(Stored items)

-- ==== Sys2Proof/Machine/Dispatch.lean ====
section
/-!
DEFINITION. One arm for each command: a direct call of its meaning.
-/

namespace Sys2Proof.Machine
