/-! ### Fabric transport -/

/-- A unit's bytes join the shortest transmit queue of its link when credit and the LSEQ window allow, and the unit is kept until
acknowledged; one unacknowledged goes again with RETX; a new unit that the buffers have room for takes credit, and its packet waits
when its CRC is right and is FAB source 0 when not; one without room is FAB source 6; filler changes nothing; a forwarded packet goes
on, or is discarded for want of a lane, for its fenced destination or for age, and none goes on in the fault state; a link reset clears
the link and hands a packet in transit back to routing. (R274, R276 to R279, R281, R284 to R286, R291, R299, R433) Rests also on the model's own reading or choice in log
entry 29. -/
def Obligations.LinksCarryUnits : Prop :=
  (∀ (l : LinkId) (p : PlaneId) (k : LineId) (s : State), s.pins.pwrGood = true →
      (∀ vc pkt rest, laneTakes s l (pairKey p k) = true →
        (s.link l).queue = (vc, pkt) :: rest → creditsOf (unitsNeeded pkt) ≤ (s.link l).room vc →
        ((s.link l).lseq + 2 ^ 16 - (((s.link l).unacked.map (·.lseq)).head?.getD (s.link l).lseq)) % 2 ^ 16 < 4096 →
        After (.linkUnitSend l p k) s (fun t => Quiet s t ∧ t.csr = s.csr ∧ t.out = s.out
          ∧ (t.lane (pairKey p k)).txq = (s.lane (pairKey p k)).txq ++ unitBytes (s.link l).lseq vc false pkt
          ∧ (t.link l).queue = rest ∧ (t.link l).lseq = ((s.link l).lseq + 1) % 2 ^ 16
          ∧ (t.link l).unacked = (s.link l).unacked ++ [⟨(s.link l).lseq, vc, unitsNeeded pkt, pkt, pairKey p k, false⟩]
          ∧ (t.link l).used = addAt (s.link l).used vc (creditsOf (unitsNeeded pkt))))
      ∧ (∀ lseq u key, (s.link l).unacked.find? (fun u => u.lseq == lseq) = some u → activePair s l = some key →
        After (.linkRetransmit l lseq) s (fun t => Quiet s t ∧ t.csr = s.csr
          ∧ t.out = s.out ∧ (t.lane key).txq = (s.lane key).txq ++ unitBytes lseq u.vc true u.packet
          ∧ (t.link l).unacked.map (·.lseq) = (s.link l).unacked.map (·.lseq)
          ∧ t.counter pgFab 2 = s.counter pgFab 2 + 1))
      ∧ (linkUp s l = false → s.link l ≠ LinkSt.init → (∀ u ∈ (s.link l).unacked, kindClass u.packet.kind ≠ .forwarded) →
          (∀ e ∈ (s.link l).queue, kindClass e.2.kind ≠ .forwarded) →
        After (.linkReset l) s (fun t => Quiet s t ∧ t.link l = LinkSt.init ∧ Recorded t pgFab 8 ∧ t.out = s.out))
      ∧ (∀ vc pkt, linkUp s l = false → (s.link l).unacked = [] → (s.link l).queue = [(vc, pkt)] → kindClass pkt.kind = .forwarded →
          pkt.kind ≠ 0x25 → pkt.kind ≠ 0x26 → s.isOwn pkt.src = false → s.inFault = false →
        After (.linkReset l) s (fun t => Quiet s t ∧ t.link l = LinkSt.init ∧ Recorded t pgFab 8
          ∧ ∃ pre, t.net.fwd = pre ++ [⟨0, 2, 0, pkt⟩])))
  ∧ (∀ (l : Nat) (u : LinkUnit) (rest : List (Nat × LinkUnit)) (s : State), s.pins.pwrGood = true → s.net.unitq = (l, u) :: rest →
      (u.vc = 7 → exec .linkUnitReceive s = .next { s with net := { s.net with unitq := rest } })
      ∧ (∀ p, u.vc < 6 → (u.lseq + 2 ^ 16 - (s.link l).ackNext) % 2 ^ 16 ≤ 4095 → u.lseq ∉ (s.link l).ackMap →
          rxRoom s l u.vc (creditsOf u.units) = true →
          NoInjection s pgFab → parsePacket u.body = some p → kindClass p.kind ≠ .reserved → kindClass p.kind ≠ .mgmt →
          s.isOwn p.dst = true → s.fenced p.src = false → s.inFault = false →
          After .linkUnitReceive s (fun t => Quiet s t ∧ t.csr = s.csr ∧ t.net.unitq = rest
            ∧ t.net.rxq = s.net.rxq ++ [⟨l, u.vc, u.units, p⟩]
            ∧ (t.link l).taken = addAt (s.link l).taken u.vc (creditsOf u.units)))
      ∧ (u.vc < 6 → (u.lseq + 2 ^ 16 - (s.link l).ackNext) % 2 ^ 16 ≤ 4095 → u.lseq ∉ (s.link l).ackMap →
          rxRoom s l u.vc (creditsOf u.units) = true → parsePacket u.body = none →
          After .linkUnitReceive s (fun t => Quiet s t ∧ t.net.unitq = rest ∧ t.net.rxq = s.net.rxq ∧ Recorded t pgFab 0
            ∧ t.counter pgFab 5 = s.counter pgFab 5 + 1))
      ∧ (u.vc < 6 → (u.lseq + 2 ^ 16 - (s.link l).ackNext) % 2 ^ 16 ≤ 4095 → u.lseq ∉ (s.link l).ackMap →
          rxRoom s l u.vc (creditsOf u.units) = false →
          After .linkUnitReceive s (fun t => Quiet s t ∧ t.net.unitq = rest ∧ t.net.rxq = s.net.rxq ∧ Recorded t pgFab 6)))
  ∧ (∀ (r : RxPkt) (rest : List RxPkt) (s : State), s.pins.pwrGood = true → s.inFault = false → s.net.fwd = r :: rest →
      (∀ l vc, forwardHop s r = .go l vc →
        After .forwardPacket s (fun t => Quiet s t ∧ t.csr = s.csr ∧ t.net.fwd = rest ∧ (t.link l).queue = (s.link l).queue ++ [(vc, r.pkt)]))
      ∧ (forwardHop s r = .noLane → After .forwardPacket s (fun t => Quiet s t ∧ t.net.fwd = rest ∧ Recorded t pgFab 3))
      ∧ (forwardHop s r = .fenced →
        After .forwardPacket s (fun t => Quiet s t ∧ t.csr = s.csr ∧ t.net.fwd = rest ∧ t.counter pgFab 6 = s.counter pgFab 6 + 1))
      ∧ After .transitMaxExpiry s (fun t => Quiet s t ∧ t.net.fwd = rest ∧ Recorded t pgFab 5))
  ∧ (∀ s : State, s.inFault = true → exec .forwardPacket s = .next s)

§ What to work on: From the line that has "After (.linkUnitSend l" through the line that has "l).lseq + 1) % 2 ^ 16", copy every line exactly as it appears above, and leave out all others.

§ Solution:
        After (.linkUnitSend l p k) s (fun t => Quiet s t ∧ t.csr = s.csr ∧ t.out = s.out
          ∧ (t.lane (pairKey p k)).txq = (s.lane (pairKey p k)).txq ++ unitBytes (s.link l).lseq vc false pkt
          ∧ (t.link l).queue = rest ∧ (t.link l).lseq = ((s.link l).lseq + 1) % 2 ^ 16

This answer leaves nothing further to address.